Food shortage in the camp:
Some geographical locations allowed the Japanese Americans to labor in the sugar beet industry, while others were actually shipped off the East coast to package frozen vegetables. Those that were isolated in the camps had very little ways to grow their own food. Thus, they were put under the strict food regimen of their respective camps,
Internment camp diet:
Life in the camps was strict and food was scarce. Generally, their days were counted by their three meals, breakfast, lunch and dinner. There were provided food, but the portions were very small. Any remnants of their traditional Japanese meals were replaced by bread, potatoes and maybe some vienna sausages on a good day. There were little no fresh vegetables, no fresh fruit, no milk, and most definitely no fresh mean. What they did have was a lot of canned foods: wieners, hot dogs and of course spam. Even then, the food that they received was often the extra rations left over by American soldiers. “They were fed government commodity foods and castoff meat from Army surplus; hot dogs, ketchup, kidneys, spam and potatoes.” The irony comes from the fact that the initial supply and packaging of the canned, pre-cooked meats were probably Japanese internee laborers who were exploited to help in the war efforts.

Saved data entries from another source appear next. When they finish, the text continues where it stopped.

/-! State.modJob -/

@[simp] theorem State.modJob_agenda (s : State) (n j : Nat) (h : Job → Job) : (s.modJob n j h).agenda = s.agenda := rfl
@[simp] theorem State.modJob_choices (s : State) (n j : Nat) (h : Job → Job) : (s.modJob n j h).choices = s.choices := rfl
@[simp] theorem State.modJob_free (s : State) (n j : Nat) (h : Job → Job) : (s.modJob n j h).free = s.free := rfl
@[simp] theorem State.modJob_nextId (s : State) (n j : Nat) (h : Job → Job) : (s.modJob n j h).nextId = s.nextId := rfl
@[simp] theorem State.modJob_cycle (s : State) (n j : Nat) (h : Job → Job) : (s.modJob n j h).cycle = s.cycle := rfl
@[simp] theorem State.modJob_pod (s : State) (n j : Nat) (h : Job → Job) : (s.modJob n j h).pod = s.pod := rfl
@[simp] theorem State.modJob_cur (s : State) (n j : Nat) (h : Job → Job) : (s.modJob n j h).cur = s.cur := rfl
@[simp] theorem State.modJob_cands (s : State) (n j : Nat) (h : Job → Job) : (s.modJob n j h).cands = s.cands := rfl
@[simp] theorem State.modJob_picked (s : State) (n j : Nat) (h : Job → Job) : (s.modJob n j h).picked = s.picked := rfl
@[simp] theorem State.modJob_sels (s : State) (n j : Nat) (h : Job → Job) : (s.modJob n j h).sels = s.sels := rfl
@[simp] theorem State.modJob_cores (s : State) (n j : Nat) (h : Job → Job) : (s.modJob n j h).cores = s.cores := rfl
@[simp] theorem State.modJob_powered (s : State) (n j : Nat) (h : Job → Job) : (s.modJob n j h).powered = s.powered := rfl
@[simp] theorem State.modJob_groups (s : State) (n j : Nat) (h : Job → Job) : (s.modJob n j h).groups = s.groups := rfl
@[simp] theorem State.modJob_launches (s : State) (n j : Nat) (h : Job → Job) : (s.modJob n j h).launches = s.launches := rfl
@[simp] theorem State.modJob_graphs (s : State) (n j : Nat) (h : Job → Job) : (s.modJob n j h).graphs = s.graphs := rfl
@[simp] theorem State.modJob_jobs (s : State) (n j : Nat) (h : Job → Job) : (s.modJob n j h).jobs = Cells.modify s.jobs (jobKey n j) h := rfl
@[simp] theorem State.modJob_reqs (s : State) (n j : Nat) (h : Job → Job) : (s.modJob n j h).reqs = s.reqs := rfl
@[simp] theorem State.modJob_tags (s : State) (n j : Nat) (h : Job → Job) : (s.modJob n j h).tags = s.tags := rfl
@[simp] theorem State.modJob_early (s : State) (n j : Nat) (h : Job → Job) : (s.modJob n j h).early = s.early := rfl
@[simp] theorem State.modJob_copies (s : State) (n j : Nat) (h : Job → Job) : (s.modJob n j h).copies = s.copies := rfl
@[simp] theorem State.modJob_emits (s : State) (n j : Nat) (h : Job → Job) : (s.modJob n j h).emits = s.emits := rfl
@[simp] theorem State.modJob_creds (s : State) (n j : Nat) (h : Job → Job) : (s.modJob n j h).creds = s.creds := rfl
@[simp] theorem State.modJob_snaps (s : State) (n j : Nat) (h : Job → Job) : (s.modJob n j h).snaps = s.snaps := rfl
@[simp] theorem State.modJob_saved (s : State) (n j : Nat) (h : Job → Job) : (s.modJob n j h).saved = s.saved := rfl
@[simp] theorem State.modJob_cslots (s : State) (n j : Nat) (h : Job → Job) : (s.modJob n j h).cslots = s.cslots := rfl
@[simp] theorem State.modJob_funcs (s : State) (n j : Nat) (h : Job → Job) : (s.modJob n j h).funcs = s.funcs := rfl
@[simp] theorem State.modJob_parts (s : State) (n j : Nat) (h : Job → Job) : (s.modJob n j h).parts = s.parts := rfl
@[simp] theorem State.modJob_mem (s : State) (n j : Nat) (h : Job → Job) : (s.modJob n j h).mem = s.mem := rfl
@[simp] theorem State.modJob_past (s : State) (n j : Nat) (h : Job → Job) : (s.modJob n j h).past = s.past := rfl
@[simp] theorem State.modJob_frames (s : State) (n j : Nat) (h : Job → Job) : (s.modJob n j h).frames = s.frames := rfl
@[simp] theorem State.modJob_dirty (s : State) (n j : Nat) (h : Job → Job) : (s.modJob n j h).dirty = s.dirty := rfl
@[simp] theorem State.modJob_poison (s : State) (n j : Nat) (h : Job → Job) : (s.modJob n j h).poison = s.poison := rfl
@[simp] theorem State.modJob_tlb (s : State) (n j : Nat) (h : Job → Job) : (s.modJob n j h).tlb = s.tlb := rfl
@[simp] theorem State.modJob_inval (s : State) (n j : Nat) (h : Job → Job) : (s.modJob n j h).inval = s.inval := rfl
@[simp] theorem State.modJob_s2iaddr (s : State) (n j : Nat) (h : Job → Job) : (s.modJob n j h).s2iaddr = s.s2iaddr := rfl
@[simp] theorem State.modJob_s2ictl (s : State) (n j : Nat) (h : Job → Job) : (s.modJob n j h).s2ictl = s.s2ictl := rfl
@[simp] theorem State.modJob_dtvec (s : State) (n j : Nat) (h : Job → Job) : (s.modJob n j h).dtvec = s.dtvec := rfl
@[simp] theorem State.modJob_ptoken (s : State) (n j : Nat) (h : Job → Job) : (s.modJob n j h).ptoken = s.ptoken := rfl
@[simp] theorem State.modJob_tokenLast (s : State) (n j : Nat) (h : Job → Job) : (s.modJob n j h).tokenLast = s.tokenLast := rfl
@[simp] theorem State.modJob_dbgIn (s : State) (n j : Nat) (h : Job → Job) : (s.modJob n j h).dbgIn = s.dbgIn := rfl
@[simp] theorem State.modJob_dbgInf (s : State) (n j : Nat) (h : Job → Job) : (s.modJob n j h).dbgInf = s.dbgInf := rfl
@[simp] theorem State.modJob_dbgOut (s : State) (n j : Nat) (h : Job → Job) : (s.modJob n j h).dbgOut = s.dbgOut := rfl
@[simp] theorem State.modJob_dbgOutf (s : State) (n j : Nat) (h : Job → Job) : (s.modJob n j h).dbgOutf = s.dbgOutf := rfl
@[simp] theorem State.modJob_dbgIen (s : State) (n j : Nat) (h : Job → Job) : (s.modJob n j h).dbgIen = s.dbgIen := rfl
@[simp] theorem State.modJob_dbgVec (s : State) (n j : Nat) (h : Job → Job) : (s.modJob n j h).dbgVec = s.dbgVec := rfl
@[simp] theorem State.modJob_dbgHold (s : State) (n j : Nat) (h : Job → Job) : (s.modJob n j h).dbgHold = s.dbgHold := rfl
@[simp] theorem State.modJob_dbghreq (s : State) (n j : Nat) (h : Job → Job) : (s.modJob n j h).dbghreq = s.dbghreq := rfl
@[simp] theorem State.modJob_jcan (s : State) (n j : Nat) (h : Job → Job) : (s.modJob n j h).jcan = s.jcan := rfl
@[simp] theorem State.modJob_jcanOf (s : State) (n j : Nat) (h : Job → Job) : (s.modJob n j h).jcanOf = s.jcanOf := rfl
@[simp] theorem State.modJob_stopLog (s : State) (n j : Nat) (h : Job → Job) : (s.modJob n j h).stopLog = s.stopLog := rfl
@[simp] theorem State.modJob_stopCount (s : State) (n j : Nat) (h : Job → Job) : (s.modJob n j h).stopCount = s.stopCount := rfl
@[simp] theorem State.modJob_kdata (s : State) (n j : Nat) (h : Job → Job) : (s.modJob n j h).kdata = s.kdata := rfl
@[simp] theorem State.modJob_kcmd (s : State) (n j : Nat) (h : Job → Job) : (s.modJob n j h).kcmd = s.kcmd := rfl
@[simp] theorem State.modJob_rtcmd (s : State) (n j : Nat) (h : Job → Job) : (s.modJob n j h).rtcmd = s.rtcmd := rfl
@[simp] theorem State.modJob_keyData (s : State) (n j : Nat) (h : Job → Job) : (s.modJob n j h).keyData = s.keyData := rfl
@[simp] theorem State.modJob_rtaddr (s : State) (n j : Nat) (h : Job → Job) : (s.modJob n j h).rtaddr = s.rtaddr := rfl
@[simp] theorem State.modJob_throt (s : State) (n j : Nat) (h : Job → Job) : (s.modJob n j h).throt = s.throt := rfl
@[simp] theorem State.modJob_rows (s : State) (n j : Nat) (h : Job → Job) : (s.modJob n j h).rows = s.rows := rfl
@[simp] theorem State.modJob_mfwd (s : State) (n j : Nat) (h : Job → Job) : (s.modJob n j h).mfwd = s.mfwd := rfl
@[simp] theorem State.modJob_rdidx (s : State) (n j : Nat) (h : Job → Job) : (s.modJob n j h).rdidx = s.rdidx := rfl
@[simp] theorem State.modJob_redirect (s : State) (n j : Nat) (h : Job → Job) : (s.modJob n j h).redirect = s.redirect := rfl
@[simp] theorem State.modJob_windows (s : State) (n j : Nat) (h : Job → Job) : (s.modJob n j h).windows = s.windows := rfl
@[simp] theorem State.modJob_movedSlots (s : State) (n j : Nat) (h : Job → Job) : (s.modJob n j h).movedSlots = s.movedSlots := rfl
@[simp] theorem State.modJob_arriving (s : State) (n j : Nat) (h : Job → Job) : (s.modJob n j h).arriving = s.arriving := rfl
@[simp] theorem State.modJob_sessions (s : State) (n j : Nat) (h : Job → Job) : (s.modJob n j h).sessions = s.sessions := rfl
@[simp] theorem State.modJob_links (s : State) (n j : Nat) (h : Job → Job) : (s.modJob n j h).links = s.links := rfl
@[simp] theorem State.modJob_held (s : State) (n j : Nat) (h : Job → Job) : (s.modJob n j h).held = s.held := rfl
@[simp] theorem State.modJob_plim (s : State) (n j : Nat) (h : Job → Job) : (s.modJob n j h).plim = s.plim := rfl
@[simp] theorem State.modJob_tj (s : State) (n j : Nat) (h : Job → Job) : (s.modJob n j h).tj = s.tj := rfl
@[simp] theorem State.modJob_tin (s : State) (n j : Nat) (h : Job → Job) : (s.modJob n j h).tin = s.tin := rfl
@[simp] theorem State.modJob_thermal (s : State) (n j : Nat) (h : Job → Job) : (s.modJob n j h).thermal = s.thermal := rfl
@[simp] theorem State.modJob_anonce (s : State) (n j : Nat) (h : Job → Job) : (s.modJob n j h).anonce = s.anonce := rfl
@[simp] theorem State.modJob_aaddr (s : State) (n j : Nat) (h : Job → Job) : (s.modJob n j h).aaddr = s.aaddr := rfl
@[simp] theorem State.modJob_acmdErr (s : State) (n j : Nat) (h : Job → Job) : (s.modJob n j h).acmdErr = s.acmdErr := rfl
@[simp] theorem State.modJob_warm (s : State) (n j : Nat) (h : Job → Job) : (s.modJob n j h).warm = s.warm := rfl
@[simp] theorem State.modJob_boot (s : State) (n j : Nat) (h : Job → Job) : (s.modJob n j h).boot = s.boot := rfl
@[simp] theorem State.modJob_dbgUsed (s : State) (n j : Nat) (h : Job → Job) : (s.modJob n j h).dbgUsed = s.dbgUsed := rfl
@[simp] theorem State.modJob_modNo (s : State) (n j : Nat) (h : Job → Job) : (s.modJob n j h).modNo = s.modNo := rfl
@[simp] theorem State.modJob_fatal (s : State) (n j : Nat) (h : Job → Job) : (s.modJob n j h).fatal = s.fatal := rfl
@[simp] theorem State.modJob_aerAt (s : State) (n j : Nat) (h : Job → Job) : (s.modJob n j h).aerAt = s.aerAt := rfl
@[simp] theorem State.modJob_out (s : State) (n j : Nat) (h : Job → Job) : (s.modJob n j h).out = s.out := rfl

Effects of food shortage during internment:
Due to the lack of food in general and the chaos in internment dining halls, families were no longer given the opportunity to eat together, and the intimacy of the family meal was broken. Grandparents, parents and children were broken apart, as teenagers chose to sit together. The mothers were also no longer given the opportunity to fulfill their filial and motherly roles of cooking and taking care of food preparation. The woman’s role, which was once dominant during meal times, slowly began to disintegrate as internment lengthened, as did authentic Japanese cooking and food. During the post-war era, when Japanese Americans were trying to get out of internment and rebuild their lives and families, the taste palettes that were developed during the war followed them. Weenies, hotdogs and Spam began to make their appearance in regular home meals, with inventions such as Weenie Royale (weenies and eggs), hot dog sushi and spam musubi.
Impact on Culture:
It is easy to overlook what seems to be merely an adaptation of an American good into Japanese American households, but if you look at it from a larger perspective, thousands of people lived in the refugee camps, millions of people had their culture, families and livelihoods stolen from them during the war. Pre-internment, right before the move, thousands had to leave their home businesses, whether it be agriculture or grocery stores. Then during the war, the lack of food and forced consumption of surplus from the American soldiers caused a rejection of their own foods, cultural traditions and family dynamics. Thus, after they returned to whatever homes they had left, they continued their internment habits. Artist Howard Ikemoto said “after the war, his father became a gardener in the Sacramento area as did many of the other men who returned from the camps. At lunchtime, the men would meet to eat together either in a park or on a lawn that they had just mowed. They would eat rice with a plum in the middle, a slice of Spam and corned beef hash in a tin.” This image undermines but also interestingly modifies the social and cultural norms centered around food that the Japanese family unit had pre-war.
Modern day references:
In modern day Japan and Japanese influenced American culture, we see the influences of Spam and hotdogs on their lives during the War and during incarceration. During the war, the Spam that Japanese internees packaged and sent to soldiers, was adopted as a popular ingredient in Hawaiian dishes to make a spin of an onigiri, now commonly known as spam musubi. Shousei Hanayama, a priest at the Buddhist Temple in Watsonville, California also recounted how American soldiers who were stationed in Okinawa brought hot dogs to the island culture. It became and still is a part of the Japanese culture there, with many Japanese food eating competitions revolving around the consumption of these sausages. Takeru Kobayashi a world renowned speed eater from japan is able to eat 63 hot dogs in under 12 minutes and was the winner of six consecutive Nathan’s Coney Island Hot Dog Eating Contests. Thus we can see the effects of wartime exploitation, food shortages and pre-cooked meat to have influences that still resonate today in Japanese and Japanese American culture.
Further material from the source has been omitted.